После шумного застолья начались танцы. Люся (так все звали сорокалетнего А.Л. Каплера. —
«Что вы невеселая сегодня?» — спросил он, не задумываясь о том, что услышит в ответ.
И тут я стала, не выпуская его рук и продолжая переступать ногами, говорить обо всем — как мне скучно дома, как неинтересно с братом и родственниками; о том, что сегодня десять лет со дня смерти мамы, а никто не
помнит об этом и говорить об этом не с кем, — все полилось из сердца, а мы все танцевали, все ставили новые пластинки, и никто не обращал на нас внимания…»
Никто, надо полагать, не обратил внимания и на Василия с Ниной. Танцуют да танцуют. Но, если быть совсем откровенным, а развитие событий требует того, то придется кое-что уточнить. Свидания Василия и, по признанию многих, самой красивой женщины Москвы после тех танцев продолжились, и довольно энергично. Правда, не в Зубалово.
Неподалеку от бывшего «Яра», где звучала когда-то соколовская гитара, пели цыгане и кутили московские да петербургские знаменитости, стоит своеобразный по архитектуре дом. Резные стебли растений во всю стену, скульптурная группа застывших коней словно напоминают о чертоге песен, любви… Здесь, в квартире — по совпадению, цыгана же! — летчика-испытателя Павла Федрови и встречался Василий с Ниной.
Так уж повелось в веках: влюбленные ничего, кроме радостного перестука своих сердец, не слышат, ничего-то вокруг, кроме самих себя, не замечают. А опытный глаз киношника-оператора Кармена видел многое. Заметил, не упустил он и без оптических линз, как Василий Сталин и Нина потянулись друг к другу. Не случайно в горячке маузер перезарядил: «Застрелю Васю!»
Обошлось, слава Богу, без патронов. А «телегу» на Василия его отцу Кармен все-таки накатал. Сомнения — тревожить вождя всех народов или как-то обойтись, самому разобраться, — конечно были. Но надежду на успех задуманного поддерживала родственная — в прошлом — связь с Ярославским. Миней Израилевич до недавнего времени был тестем Кармена — он не отказал в просьбе. Письмо Иосифу Сталину передал.
Вождь умел ценить добрые дела.
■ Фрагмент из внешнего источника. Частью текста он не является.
-- ==== Sys2Proof/Machine/Ops.lean ====
section
/-!
DEFINITION. The operations the commands share: how a command ends (`finish`, spec/00_scope.md R16, which stands
where another machine takes an exception, spec/60_exceptions.md R128), the length check of spec/30_encoding.md R67,
and the evaluation, the solver and the root search that the single commands and DECODE use.

There is no return from an exception (R129): the block is ready for the next command after every code.
-/

namespace Sys2Proof.Machine

/-- The outcome of one step of this machine. -/
abbrev Result := Host.Outcome State Fault Refusal

/-- `finish(code)` of R16: writes STATUS.CODE and STATUS.LAST_OP and nothing else. -/
def finish (code : ResultCode) (op : Byte) (s : State) : State :=
  { s with status := statusWith s.status code op }

/-- The end of a command: the next state is `s` with STATUS written (R16, R128). -/
def done (code : ResultCode) (op : Opcode) (s : State) : Result :=
  .next (finish code op.byte s)

/-- Goes on with a computed value; a fault of the field functions stops the machine (I1, I2). -/
def attempt {α : Type} (x : Except Fault α) (k : α → Result) : Result :=
  match x with
  | .ok v => k v
  | .error f => .fault f

/-- The length check of R67: any LEN but the needed one ends the command with INVALID_LENGTH before any
register but STATUS changes (R69, R123). -/
def withLength (len : BitVec 16) (need : Nat) (op : Opcode) (s : State) (k : Result) : Result :=
  if len.toNat = need then k else done .invalidLength op s

/-- Bit j of a word as a field element, 0 or 1 (spec/42_syndrome.md R93). -/
def bitOf (v j : Nat) : Nat := if v.testBit j then 1 else 0

/-- The Horner loop of R93 over bits j-1 downto 0 of `v`, from the accumulator `acc`. -/
def hornerFrom (c : Config) (v a : Nat) : (j acc : Nat) → Except Fault Nat
  | 0, acc => .ok acc
  | j + 1, acc => do
    let p ← gfMul c acc a
    hornerFrom c v a j (gfAdd p (bitOf v j))

/-- `poly_eval(v, w, a)` of R93: the binary polynomial `v` of width `w` at the field element `a`. -/
def polyEval (c : Config) (v w a : Nat) : Except Fault Nat := hornerFrom c v a w 0

/-- The four syndromes S_1 to S_4 of a word (spec/42_syndrome.md R94). -/
structure Syndromes where
  s1 : Nat
  s2 : Nat
  s3 : Nat
  s4 : Nat
deriving DecidableEq, Repr

/-- S_i = r(α^i) for i = 1 to 4 (R94). -/
def syndromesOf (c : Config) (r : Nat) : Except Fault Syndromes := do
  let s1 ← polyEval c r c.n (gfPow c 1)
  let s2 ← polyEval c r c.n (gfPow c 2)
  let s3 ← polyEval c r c.n (gfPow c 3)
  let s4 ← polyEval c r c.n (gfPow c 4)
  .ok { s1 := s1, s2 := s2, s3 := s3, s4 := s4 }

/-- No error detected: every syndrome is 0 (spec/43_locator_solver.md R101, spec/46_decode.md R114). -/
abbrev Syndromes.allZero (y : Syndromes) : Prop := y.s1 = 0 ∧ y.s2 = 0 ∧ y.s3 = 0 ∧ y.s4 = 0

/-- Cramer's rule of R100 with D = S1 (R99): the pair (σ1, σ2). It is reached with D ≠ 0 only. -/
def locatorOf (c : Config) (y : Syndromes) : Except Fault (Nat × Nat) := do
  let dinv ← gfInv c y.s1
  let s1s1 ← gfMul c y.s1 y.s1
  let sigma1 ← gfMul c s1s1 dinv
  let s1s2 ← gfMul c y.s1 y.s2
  let sigma2 ← gfMul c (gfAdd y.s3 s1s2) dinv
  .ok (sigma1, sigma2)

/-- Λ(y) = 1 + σ1·y + σ2·y² (spec/44_chien_search.md R105, in the order R108 computes it). -/
def lambdaAt (c : Config) (sigma1 sigma2 y : Nat) : Except Fault Nat := do
  let a ← gfMul c sigma1 y
  let yy ← gfMul c y y
  let b ← gfMul c sigma2 yy
  .ok (gfAdd (gfAdd 1 a) b)

/-- The evaluation point of position i, α^(-i) (R107). -/
def pointOf (c : Config) (i : Nat) : Nat := gfPow c ((c.q - i) % c.q)

/-- The search loop of R108 over positions 0 to `i` - 1: the mask of the zeros found and their number. -/
def scan (c : Config) (sigma1 sigma2 : Nat) : (i : Nat) → Except Fault (Nat × Nat)
  | 0 => .ok (0, 0)
  | i + 1 => do
    let found ← scan c sigma1 sigma2 i
    let v ← lambdaAt c sigma1 sigma2 (pointOf c i)
    .ok (if v = 0 then (found.1 ||| (1 <<< i), found.2 + 1) else found)

end Sys2Proof.Machine
end

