-- ==== Sys2Proof/WellFormed.lean ====
section
/-!
DEFINITION. When a command is legal for a configuration: its LEN is the one the command needs
(spec/30_encoding.md R65, R67). An ill-formed command is not undefined: it completes with INVALID_LENGTH
(R69).
-/

namespace Sys2Proof

/-- The LEN a command needs, for the three that carry one (R65): K for ENCODE, N for SYNDROME and
DECODE; `none` for a command that carries no LEN. -/
def Instr.neededLen (c : Config) : Instr → Option Nat
  | .gfAdd => none
  | .gfMul => none
  | .gfInv => none
  | .gfPow => none
  | .encode _ => some c.k
  | .syndrome _ => some c.n
  | .solve => none
  | .chien => none
  | .correct => none
  | .decode _ => some c.n

/-- The LEN field a command carries, 0 for a command that takes no bit string (R64). -/
def Instr.len : Instr → BitVec 16
  | .gfAdd => 0
  | .gfMul => 0
  | .gfInv => 0
  | .gfPow => 0
  | .encode len => len
  | .syndrome len => len
  | .solve => 0
  | .chien => 0
  | .correct => 0
  | .decode len => len

/-- The length check of R67: LEN = K for ENCODE, LEN = N for SYNDROME and DECODE. -/
def Instr.wellFormed (c : Config) (i : Instr) : Bool :=
  match i.neededLen c with
  | none => true
  | some need => i.len.toNat == need

end Sys2Proof
end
И то сказать, мог ли он не помнить книгу Минея «О товарище Сталине», изданную до войны тиражом в 200 000: «Великий кормчий коммунизма товарищ Сталин стоит на своем боевом посту и зорким взглядом изучает деятельность правительств окружающих нас капиталистических государств…» Не оттого ли автора сего творения с благоговением называли партийной совестью? Особенно если припомнить его любимый жанр в телеграфном ключе: «Слушание вашего дела назначено на такое-то. Немедленно выезжайте в Москву. Емельян Ярославский». Во все-то концы российской республики разлетались его приглашения. И шли процессы…
Эх, и строг был идеологический специалист товарищ Ярославский! Но бывшему зятю он все-таки не отказал.
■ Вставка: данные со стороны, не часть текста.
-- ==== Sys2Proof/Certificates/Slice0/Obligations.lean ====
section
/-!
DEFINITION. The statements about the model, each a proposition named for what it says. A statement about every state
takes `State.Inv` (Safety.lean) where a rule of the spec speaks of states of a built block; that every step keeps it is
`EveryStepKeepsTheInvariant`.

`EndsAs o s' code op` says that the outcome `o` is the state `s'` with CODE and LAST_OP written in STATUS and nothing
else: `s'` names every register the command writes, and every other field is as `s'` has it.
-/

open Sys2Proof Sys2Proof.Machine

/-! ## Encoding and acceptance (spec/30_encoding.md) -/

/-- The decoder and the encoder agree in both directions, on every command and every word (R64, R66, R71). -/
def Obligations.DecodeAndEncodeAgree : Prop :=
  (∀ i : Instr, decode (encode i) = .ok i) ∧
  ∀ (w : Word) (i : Instr), decode w = .ok i → encode i = w

/-- The ten words of R74 for the worked instance, written out, decode to their commands. -/
def Obligations.WorkedCommandWordsDecode : Prop :=
  decode 0x00000001 = .ok .gfAdd ∧ decode 0x00000002 = .ok .gfMul ∧ decode 0x00000003 = .ok .gfInv ∧
  decode 0x00000004 = .ok .gfPow ∧ decode 0x00070010 = .ok (.encode 7) ∧ decode 0x000F0020 = .ok (.syndrome 15) ∧
  decode 0x00000021 = .ok .solve ∧ decode 0x00000022 = .ok .chien ∧ decode 0x00000023 = .ok .correct ∧
  decode 0x000F0030 = .ok (.decode 15)

/-- R74: each mnemonic, as the text of a line, is one CMDW with LEN filled in, and its word is that of a legal
command. -/
def Obligations.MnemonicsExpandToCommandWords : Prop :=
  (∀ c : Config, Valid c →
    (pseudoWord c .gfAdd).toNat = 0x00000001 ∧ (pseudoWord c .gfMul).toNat = 0x00000002 ∧
    (pseudoWord c .gfInv).toNat = 0x00000003 ∧ (pseudoWord c .gfPow).toNat = 0x00000004 ∧
    (pseudoWord c .encode).toNat = (c.k <<< 16) ||| 0x10 ∧ (pseudoWord c .syndrome).toNat = (c.n <<< 16) ||| 0x20 ∧
    (pseudoWord c .solve).toNat = 0x00000021 ∧ (pseudoWord c .chien).toNat = 0x00000022 ∧
    (pseudoWord c .correct).toNat = 0x00000023 ∧ (pseudoWord c .decode).toNat = (c.n <<< 16) ||| 0x30 ∧
    ∀ op, commandLine c op = .write 0x00 (pseudoWord c op).toNat ∧
      ∃ i, decode (pseudoWord c op) = .ok i ∧ i.opcode = op ∧ i.wellFormed c = true) ∧
  (∀ c : Config,
    assembleLine c "GF_ADD".toList = some (commandLine c .gfAdd) ∧
    assembleLine c "GF_MUL".toList = some (commandLine c .gfMul) ∧
    assembleLine c "GF_INV".toList = some (commandLine c .gfInv) ∧
    assembleLine c "GF_POW".toList = some (commandLine c .gfPow) ∧
    assembleLine c "ENCODE".toList = some (commandLine c .encode) ∧
    assembleLine c "SYNDROME".toList = some (commandLine c .syndrome) ∧
    assembleLine c "SOLVE".toList = some (commandLine c .solve) ∧
    assembleLine c "CHIEN".toList = some (commandLine c .chien) ∧
    assembleLine c "CORRECT".toList = some (commandLine c .correct) ∧
    assembleLine c "DECODE".toList = some (commandLine c .decode)) ∧
  (∀ c : Config, c.k = 7 → pseudoWord c .encode = 0x00070010) ∧
  (∀ c : Config, c.n = 15 → pseudoWord c .syndrome = 0x000F0020 ∧ pseudoWord c .decode = 0x000F0030)

/-- R67: a write to CMD of any natural number v runs w = v mod 2^32, whose fields are checked in the order OP, RSV,
LEN; the first failing check decides the code, and a word that passes runs the command of its OP. -/
def Obligations.AcceptanceChecksInOrder : Prop :=
  ∀ (s : State) (v : Nat),
    let op := v % 2 ^ 8
    let rsv := v / 2 ^ 8 % 2 ^ 8
    let len := v / 2 ^ 16 % 2 ^ 16
    let assigned := op ∈ [0x01, 0x02, 0x03, 0x04, 0x10, 0x20, 0x21, 0x22, 0x23, 0x30]
    let takesLength := op ∈ [0x10, 0x20, 0x30]
    let need := if op = 0x10 then s.cfg.k else s.cfg.n
    let o := hostWrite 0x00 v s
    (¬ assigned → EndsAs o s 5 (BitVec.ofNat 8 op)) ∧
    (assigned → rsv ≠ 0 → EndsAs o s 5 (BitVec.ofNat 8 op)) ∧
    (takesLength → rsv = 0 → len ≠ need → EndsAs o s 1 (BitVec.ofNat 8 op)) ∧
    (assigned → ¬ takesLength → rsv = 0 → len ≠ 0 → EndsAs o s 5 (BitVec.ofNat 8 op)) ∧
    (assigned → rsv = 0 → (takesLength → len = need) → (¬ takesLength → len = 0) →
      ∃ i : Instr, i.opcode.byte.toNat = op ∧ i.len.toNat = len ∧ o = exec i s)

/-- R68: an illegal word changes only STATUS, to CODE 5 and LAST_OP = w[7:0]. -/
def Obligations.IllegalCommandChangesOnlyStatus : Prop :=
  (∀ (w : Word) (s : State) (e : IllegalWord), decode w = .error e → EndsAs (execute w s) s 5 (w.extractLsb' 0 8)) ∧
  (∀ s : State, StatusLegal s.status →
    ∃ t, hostWrite 0x00 0x00000000 s = .next t ∧ t.status = 0x00000005) ∧
  ∀ s : State, StatusLegal s.status → ∃ t, hostWrite 0x00 0x00000105 s = .next t ∧ t.status = 0x00000505

/-- R69: a wrong LEN changes only STATUS, to CODE 1 and LAST_OP = OP. -/
def Obligations.InvalidLengthChangesOnlyStatus : Prop :=
  (∀ (i : Instr) (s : State), i.wellFormed s.cfg = false → EndsAs (exec i s) s 1 i.opcode.byte) ∧
  ∀ s : State, s.cfg.k = 7 → StatusLegal s.status →
    ∃ t, hostWrite 0x00 0x00080010 s = .next t ∧ t.status = 0x00001001 ∧ t.cw = s.cw

/-- R30: the fields of STATUS; every command word writes CODE and LAST_OP and nothing else there; CODE is never 6 to
15 and does not depend on the STATUS before; the reserved bits read 0; a host write leaves STATUS as it is; reset makes
STATUS 0. -/
def Obligations.EveryCommandReportsInStatus : Prop :=
  (∀ st : Word, (codeField st).toNat = st.toNat % 2 ^ 4 ∧ (reservedLow st).toNat = st.toNat / 2 ^ 4 % 2 ^ 4 ∧
    (lastOpField st).toNat = st.toNat / 2 ^ 8 % 2 ^ 8 ∧ (reservedHigh st).toNat = st.toNat / 2 ^ 16) ∧
  (∀ (w : Word) (s t : State), execute w s = .next t →
    codeOf t ≤ 5 ∧ lastOpField t.status = w.extractLsb' 0 8 ∧ reservedLow t.status = reservedLow s.status ∧
    reservedHigh t.status = reservedHigh s.status ∧
    ∀ st : Word, ∃ t', execute w { s with status := st } = .next t' ∧ codeOf t' = codeOf t) ∧
  (∀ s : State, s.Inv → hostRead s 0x01 / 2 ^ 4 % 2 ^ 4 = 0 ∧ hostRead s 0x01 / 2 ^ 16 = 0) ∧
  (∀ (s : State) (v : Nat), hostWrite 0x01 v s = .next s) ∧
  ∀ c : Config, (State.resetOf c).status = 0x00000000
Как же отреагировал Иосиф Сталин на любовное приключение сына? Как всегда, мудро.
Однажды Василий сидел у Федрови не в лучшем настроении и упрашивал своего старого качинского приятеля Морозова:
— Борис, ну, спой мою любимую. На душе кошки скребут…
Любимой у Василия была песня «Выхожу один я на дорогу». Морозов взял гитару, тронул было тревожные струны, но вдруг послышался решительный стук в дверь, она распахнулась и в квартиру вошел начальник правительственной охраны генерал Власик.
— В чем дело? — спросил Василий.
Власик вытянулся по-военному, холодно произнес:
— Вы арестованы! — и уже чуть мягче, не столь официально добавил: — Василий Иосифович… Вот письмо…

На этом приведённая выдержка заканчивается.